Hannah's jaw clenches, and through her teeth she says, “Time
matters
with a stroke, Mom. How
fast
you act . . .” She pounds a fist into her own thigh, hard. “Damn it, you may have cost him his mind.”

“Doctors don't know what they're talking about.”

There it is. A burning ember in her heart, like a flung piece of meteorite scorched from atmospheric entry. She wants to strike her mother. Hannah wants to haul back and knock her into the next room.

She doesn't. She stays her hand. Instead she storms off into the kitchen and makes herself some tea: A comforting ritual. Meditative in its way. She picks out a teabag, gets the kettle on the stove.

Her mother follows, though, and she stands there like a bitter pill, saying: “You see now, I was right.” She reaches past Hannah, taking out a mug that says
BLACKMOORE TRACTOR SUPPLY
and sliding it across the counter to her daughter. “If all this nonsense proves anything, it's that we're balanced right on the edge of things. Those ants? That European man? The future isn't a door. It's a wall. And we're headed right toward it. I hope you see that now.”

“That's where you're wrong, Mom.” She says these words as if she believes them, though honestly, she's not so sure. But Hannah keeps on: “If you want to be scared of anything, be scared of here and now. It's the present that's frightening. The future we can fix. If we want to. But we have to
really
want it. We can't just keep our heads down.
You
can't just keep your head down. You fucked me up. Now you fucked Dad up. Maybe he was always fucked up because of you. Things could've been different, but they weren't.”

Mom looks worse than if Hannah
had
hauled off and hit her.

The kettle starts to whistle. Hannah pushes it aside and leaves. That night she sleeps in a motel about ten miles away. She has nightmares. The same ones she's had almost every night since the island. Nightmares about drowning. About being torn to ribbons by little teeth. About falling from a great height into the sea. And once in a while, not every night, she dreams about shooting Roy Peffer through the chest with a rifle. Blood sprayed on the windswept grass.

Sometimes she wakes up feeling like she's covered in ants. Or blood. Or both.

She spends the next week with her father.

She and her mother share no words.

MIAMI

A week later

It's hot. And so humid the air feels like it's gone gelatinous, like she's moving through warm Jell-O. She sits at the café, drinks an iced coffee.

He's late, but he shows.

Ray. Ray, the cocky jerk. Ray, the guy who survived a gut shot—a
miraculous
gut shot, the way it missed his vital organs.
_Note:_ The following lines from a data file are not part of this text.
-- ==== Sys2Proof/Machine/Views.lean ====
section
/-! DEFINITION. What the fabric reads (R6, R8, R12, R70 to R75, R90, R91): which offsets of a page hold registers, the fields that
the machine shows live, and the word a port reads, with the latches of R72. -/
namespace Sys2Proof.Machine

/-! ## Instances (R8, R73) -/

/-- The position of a page within its row of the page map (R73). -/
def pageInstance (p : Nat) : Nat :=
  if 0x03 ≤ p ∧ p ≤ 0x05 then p - 0x03
  else if 0x0A ≤ p ∧ p ≤ 0x0C then p - 0x0A
  else if 0x11 ≤ p ∧ p ≤ 0x13 then p - 0x11
  else if 0x14 ≤ p ∧ p ≤ 0x17 then p - 0x14
  else if 0x18 ≤ p ∧ p ≤ 0x19 then p - 0x18
  else if 0x1A ≤ p ∧ p ≤ 0x1D then p - 0x1A
  else if 0x20 ≤ p ∧ p ≤ 0x23 then p - 0x20
  else if 0x31 ≤ p ∧ p ≤ 0x42 then p - 0x31
  else if 0x49 ≤ p ∧ p ≤ 0x58 then p - 0x49
  else if 0x5A ≤ p ∧ p ≤ 0x5B then p - 0x5A
  else if 0x60 ≤ p ∧ p ≤ 0x61 then p - 0x60
  else if 0x68 ≤ p ∧ p ≤ 0x6A then p - 0x68
  else if 0x78 ≤ p ∧ p ≤ 0x79 then p - 0x78
  else if 0x80 ≤ p ∧ p ≤ 0x82 then p - 0x80
  else if 0x84 ≤ p ∧ p ≤ 0x86 then p - 0x84
  else 0

/-- PAGE_ID of a present page (R73). -/
def pageId (p : Nat) : Nat := 0xC1A0 * 65536 + pageInstance p * 2048 + 256 + p

/-- An offset lies in a group of n instances with a stride, and its instance is not among the fitted ones. -/
def beyond (off base stride n : Nat) (fitted : Nat → Bool) : Bool :=
  decide (base ≤ off ∧ off < base + stride * n) && !fitted ((off - base) / stride)

/-- The word belongs to an instance that is not fitted (R8). -/
def unfitted (s : State) (page off : Nat) : Bool :=
  let v := s.fuse.variant
  let src : Nat → Bool := sourceFitted v
  if page = 0x10 then beyond off 0x80 4 19 src || beyond off 0x100 32 19 src || beyond off 0x400 16 19 src
  else if page = 0x18 ∨ page = 0x19 then beyond off 0x600 4 19 src
  else if page = 0x21 then beyond off 0x100 4 9 fun e => decide (e < Variant.engines v)
  else if page = 0x30 then beyond off 0x180 4 18 fun i => decide (i < Variant.slices v)
  else if page = 0x5C then beyond off 0x100 64 2 fun n => decide (n < Variant.loops v)
  else if page = 0x70 then beyond off 0x100 32 4 fun n => decide (n < Variant.phases v)
  else false

/-- The sub-cause bits of a word that stand for fitted instances (R90). -/
def subFitted (s : State) (page w : Nat) : Nat :=
  let n := if page = 0x48 then Variant.wch s.fuse.variant else subCount page
  2 ^ min 32 (n - 32 * w) - 1

/-- The sub-cause bits of a word that stand for instances of the page (R90). -/
def subDefined (page w : Nat) : Nat := 2 ^ min 32 (subCount page - 32 * w) - 1

/-- The words of a page's sub-cause group. -/
def subWords (page : Nat) : Nat := (subCount page + 31) / 32

/-- A register of the sub-cause group at a base offset: its word (R90). -/
def subWord (page off base : Nat) : Option Nat :=
  if base ≤ off ∧ off < base + 4 * subWords page then some ((off - base) / 4) else none

/-- The live mirror of the snapshot bank stands at its offset + 0x200 (R68). -/
def mirrored (page off : Nat) : Bool := decide (page = 0x02 ∧ 0x300 ≤ off ∧ off < 0x3F0)

/-- The offset whose rows describe a word. -/
def rowsOff (page off : Nat) : Nat := if mirrored page off then off - 0x200 else off

/-- The page's tables assign the offset, a multiple of 4 (R70). -/
def assigned (page off : Nat) : Bool :=
  decide (off < 0x20) || (subWord page off 0xE00).isSome || (subWord page off 0xE80).isSome || (subWord page off 0xF00).isSome
    || !(wordRows page (rowsOff page off)).isEmpty

/-! ## PAGE_STATUS (R73) -/

/-- A command of the page is executing. -/
def pageBusy (s : State) (p : Nat) : Bool :=
  (s.fab.cmds.any fun e => decide (e.1 / 4096 = p ∧ s.time.cycle < e.2))
    || (decide (p = 0x08) && decide (rd s LANE.CMD_BUSY = 1)) || (decide (p = 0x30) && s.afe.takeover.isSome)
    || (decide (p = 0x48) && (List.range 8).any fun k => decide (rd s (WGH.SET_BUSY k) = 1))
    || (decide (p = 0x78) && decide (rd s PWR.CMD_BUSY = 1)) || (decide (p = 0x85) && decide (rd s TWIC.TWC_BUSY = 1))
    || (decide (p = 0x86) && decide (rd s QSPI.FL_BUSY = 1)) || (decide (p = 0x90) && rprBusy s)

/-- The RWC group of a page (R76). -/
def rwcOf (s : State) (p : Nat) : Option RwcGroup := s.fab.rwc.find? fun g => g.page == p

/-- A Boolean as the bit of a place. -/
def atBit (b : Bool) (n : Nat) : Nat := if b then 2 ^ n else 0

/-- PAGE_STATUS of a page. -/
def pageStatus (s : State) (p : Nat) : Nat :=
  atBit (pageBusy s p) 31 + atBit (s.fab.tkPend.any fun e => e.1.page == p) 30
    + atBit (match rwcOf s p with | some g => !g.fields.isEmpty | none => false) 29
    + atBit (match rwcOf s p with | some g => g.armed | none => false) 28 + rd s (HDR.HALTED p) * 2 ^ 27

/-! ## Live fields -/

/-- PAGE_PEND of 32 pages (R101). -/
def pendWord (s : State) (k : Nat) : Nat :=
  ((leafPages s).filter fun p => decide (p / 32 = k) && pagePend s p).foldl (fun a p => a ||| 2 ^ (p % 32)) 0

/-- The wall time registers: 0 until an ephemeris was accepted (R39, R51). -/
def wallFields (s : State) : List (Fld × Nat) :=
  if rd s SIDR.WALL_STATE = 0 then [] else
  let (day, sod, frame, leap) := wallNow s
  [(SIDR.WALL_LEAP, leap), (SIDR.WALL_DAY, day.toNat), (SIDR.WALL_SOD, sod.toNat), (SIDR.WALL_FRAME, frame.toNat)]

/-- The registers of a selected TRIG unit in the bank, from tallies (R68). -/
def trigFields (s : State) (l : List (Nat × TrigTally)) : List (Fld × Nat) :=
  let x := tallyOf l (rd s LEDG.TRIG_SEL)
  [(LEDG.S_SRC_ORRY, x.orry), (LEDG.S_SRC_PIN, x.pin), (LEDG.S_SRC_CMD, x.cmd), (LEDG.S_EXECUTED, x.executed),
   (LEDG.S_MERGED, x.merged), (LEDG.S_REFUSED, x.refused), (LEDG.S_PENDING, x.pend)]

/-- The latest staging of a container, if it holds one (R208). -/
def stagedNow (s : State) (c : Nat) : Option Staged := (s.tm.staged.filter fun x => x.cont == c).getLast?

/-- CONT_STATE of a container (R208). -/
def contFields (s : State) (c : Nat) : List (Fld × Nat) :=
  match stagedNow s c with
  | none => [(BB.STAGE c, 0), (BB.UNIT_BYTES c, 0)]
  | some x =>
    [(BB.STAGE c, if x.confirmed then 3 else if 0 < x.ksLeft then 1 else 2),
     (BB.UNIT_BYTES c, (x.frames.map fun f => unitLen f.frame.data.length).foldl (· + ·) 0)]

/-- The shaper that SH_SEL selects, with its key. -/
def selShaper (s : State) : (Nat × Nat) × Shaper :=
  let k := (rd s SHAPE.SH_KIND, rd s SHAPE.SH_NODE)
  (k, aget s.tm.shapers k {})

/-- A bucket in whole bytes, rounded down. -/
def tokenBytes (t : Int) : Nat := ofSigned 32 (t / (byteUnits : Int))

/-- The shaper window (R205). -/
def shaperFields (s : State) : List (Fld × Nat) :=
  let x := (selShaper s).2.settle
  [(SHAPE.SH_EN, b2n x.en), (SHAPE.SH_CIR, x.cir), (SHAPE.SH_CBS, x.cbs), (SHAPE.SH_PIR, x.pir), (SHAPE.SH_PBS, x.pbs),
   (SHAPE.SH_TOK_C, tokenBytes x.c), (SHAPE.SH_TOK_P, tokenBytes x.p)]

/-- The policer that PL_SEL selects. -/
def selPolicer (s : State) : Policer := aget s.tm.policers (rd s POLICE.PL_SEL) {}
Ray, the guy who tricked her into going on a date by asking her out on what she assumed was his deathbed.

He smiles. He's lost some weight and some muscle. But his structure is all still there—broad, firm, tall.

Well,
she thinks,
let's see how this goes
. Her own advice to her mother rings in her ears:
Maybe it's time to rejoin the world.

“Hola,” Ray says.

“Hey.”

He sits down, and the date she owes him begins.